Your answer must be the lines of the entries below, exactly as written, from the first line through the line containing "c = s.fm c) ∧".

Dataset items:
▼▼▼

/-- R282, R297, R310 to R313, R316. -/
def Obligations.ForemanTraps : Prop :=
  (∀ (b : Fin 8) (m : BitVec 4) (s : State), s.powered = true → Completes (.doorbell b m) s fun t => t.ap = s.ap ∧
    (∀ k < 4, bitAt (t.fm b).trapPend (4 + k) = (bitAt m.toNat k || bitAt (s.fm b).trapPend (4 + k))) ∧
    ∀ c : Fin 8, c ≠ b → t.fm c = s.fm c) ∧
  (∀ (b : Fin 8) (v : Nat) (s n : State), s.powered = true → s.fmNow b = n → n.fmRuns b = true → (n.fm b).st = .run →
    (n.fm b).done = 0 → (n.fm b).fault = 0 → (n.fm b).region = none → (n.fm b).frames = [] →
    (n.fm b).cyc ≤ s.clk.time → v < 16 → bitAt (n.fm b).trapPend v = true → n.vecOn b v = true →
    NMap.get (fun _ => 0) (n.fm b).trapTick v + 4 ≤ (n.fm b).cyc → (∀ u < v, bitAt (n.fm b).trapPend u = true →
      n.vecOn b u = true → (n.fm b).cyc < NMap.get (fun _ => 0) (n.fm b).trapTick u + 4) →
    Completes (.foremanTrap b) s fun t => (t.fm b).st = .trap ∧ (t.fm b).cyc = (n.fm b).cyc + 4 ∧
      (t.fm b).pc = s.fld (R.FM_TVEC b v) Fd.FM_TVEC_ADDR ∧ (t.fm b).stack = [] ∧
      bitAt (t.fm b).trapPend v = false ∧ (∀ u < 16, u ≠ v → bitAt (t.fm b).trapPend u = bitAt (n.fm b).trapPend u) ∧
      (v = 8 → ∀ k < 8, s.fbit (R.FM_EVIN b) Fd.FM_EVIN_IRQEN k = true → bitAt (t.fm b).evLatch k = false) ∧
      (t.fm b).frames = [{ pc := (n.fm b).pc, stack := (n.fm b).stack, sync := false, u := (List.range 8).map (n.fmU b)
                           c := (List.range 4).map (n.fmC b), flags := (n.fm b).flags, wait := none }] ∧
      t.ap = n.ap ∧ t.lanes = s.lanes) ∧
  (∀ (b : Fin 8) (v c : Nat) (s n : State), s.powered = true → s.fmNow b = n → n.fmRuns b = true → (n.fm b).st = .wait →
    (n.fm b).fault = 0 → (n.fm b).region = none → (n.fm b).frames = [] → n.fmBoundary b = c → c ≤ s.clk.time →
    v < 16 → bitAt (n.fm b).trapPend v = true → n.vecOn b v = true →
    NMap.get (fun _ => 0) (n.fm b).trapTick v + 4 ≤ c → (∀ u < v, bitAt (n.fm b).trapPend u = true →
      n.vecOn b u = true → c < NMap.get (fun _ => 0) (n.fm b).trapTick u + 4) →
    Completes (.foremanTrap b) s fun t => (t.fm b).st = .trap ∧ (t.fm b).cyc = c + 4 ∧
      (t.fm b).pc = s.fld (R.FM_TVEC b v) Fd.FM_TVEC_ADDR ∧ (t.fm b).stack = [] ∧
      bitAt (t.fm b).trapPend v = false ∧
      (t.fm b).frames = [{ pc := (n.fm b).pc, stack := (n.fm b).stack, sync := false, u := (List.range 8).map (n.fmU b)
                           c := (List.range 4).map (n.fmC b), flags := (n.fm b).flags
                           wait := some ((n.fm b).waitFrom, (n.fm b).waited + (c - (n.fm b).cyc)) }] ∧
      t.ap = n.ap ∧ t.lanes = s.lanes) ∧
  (∀ (b : Fin 8) (s n : State), s.powered = true → s.fmNow b = n → ((n.fm b).region.isSome = true ∨
    (n.fm b).frames ≠ [] ∨ (n.fm b).fault ≠ 0 ∨ (∀ v < 16, bitAt (n.fm b).trapPend v = true → n.vecOn b v = true →
      max (n.fmBoundary b) (n.fm b).cyc < NMap.get (fun _ => 0) (n.fm b).trapTick v + 4)) →
    exec (.foremanTrap b) s = .next n) ∧
  (∀ (b : Fin 8) (u : Bool) (k v : Nat) (s n : State), s.powered = true → s.fmNow b = n → n.fmRuns b = true →
    (n.fm b).st = .run → v = faultVec k →
    ((n.fm b).fault = k ∧ 3 ≤ k ∧ k ≤ 6 ∧ (n.fm b).done = 0 ∧ (n.fm b).cyc ≤ s.clk.time ∨
      (n.fm b).fault = k ∧ k = 7 ∧ (n.fm b).cyc + 2 ≤ s.clk.time ∨
      (n.fm b).fault = k ∧ k = 2 ∧ n.fmBoundary b ≤ s.clk.time ∨
      (n.fm b).fault = 0 ∧ (n.fm b).done = 0 ∧ u = true ∧ k = 1 ∧ (n.fm b).cyc + 2 ≤ s.clk.time) →
    Completes (.syncFault b u) s fun t => (t.fm b).region = none ∧
      (∀ l : Fin 32, ∃ x, (t.lane b l).strobes = (s.lane b l).strobes ++ [x] ∧ x.kind = .abort) ∧
      t.fld (R.FM_FAULT b) Fd.FM_FAULT_CAUSE = k ∧ t.fld (R.FM_FAULT b) Fd.FM_FAULT_PC = (n.fm b).pc % 2 ^ 15 ∧
      t.flag (R.BENCH_EVENTS b) Fd.BENCH_EVENTS_POISON = true ∧
      (s.streamOpen (3 * b) 0x22 = true → (t.stream (3 * b.val)).seq = ((s.stream (3 * b.val)).seq + 1) % 2 ^ 32) ∧
      (k = 1 → t.flag (R.FM_FLAGS b) Fd.FM_FLAGS_UECC = true) ∧
      (k = 2 → t.flag (R.FM_FLAGS b) Fd.FM_FLAGS_TIMED_OVERRUN = true ∧
        t.flag (R.BENCH_EVENTS b) Fd.BENCH_EVENTS_TIMED_OVERRUN = true) ∧
      (3 ≤ k → t.flag (R.FM_FLAGS b) Fd.FM_FLAGS_ILLEGAL = true) ∧
      (n.vecOn b v = true → (n.fm b).frames.length ≤ 1 → (∀ x ∈ (n.fm b).frames, x.sync = false) →
        (t.fm b).st = .trap ∧ (t.fm b).stack = [] ∧ (t.fm b).pc = s.fld (R.FM_TVEC b v) Fd.FM_TVEC_ADDR ∧
        (∃ x, (t.fm b).frames = x :: (n.fm b).frames ∧ x.pc = (n.fm b).pc ∧ x.sync = true) ∧
        t.fld (R.FM_FAULT b) Fd.FM_FAULT_FATAL = 0) ∧
      ((n.vecOn b v = false ∨ 2 ≤ (n.fm b).frames.length ∨
        (1 ≤ (n.fm b).frames.length ∧ ∀ x ∈ (n.fm b).frames, x.sync = true)) →
        (t.fm b).st = .fault ∧ t.fld (R.FM_FAULT b) Fd.FM_FAULT_FATAL = 1)) ∧
  (∀ (b : Fin 8) (u : Bool) (s n : State), s.powered = true → s.fmNow b = n →
    ((n.fm b).fault = 0 ∧ u = false ∨ s.clk.time < (n.fm b).cyc ∧ (n.fm b).fault ≠ 2 ∨ n.fmRuns b = false) →
    exec (.syncFault b u) s = .next n)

▲▲▲

Written answer:
/-- R282, R297, R310 to R313, R316. -/
def Obligations.ForemanTraps : Prop :=
  (∀ (b : Fin 8) (m : BitVec 4) (s : State), s.powered = true → Completes (.doorbell b m) s fun t => t.ap = s.ap ∧
    (∀ k < 4, bitAt (t.fm b).trapPend (4 + k) = (bitAt m.toNat k || bitAt (s.fm b).trapPend (4 + k))) ∧
    ∀ c : Fin 8, c ≠ b → t.fm c = s.fm c) ∧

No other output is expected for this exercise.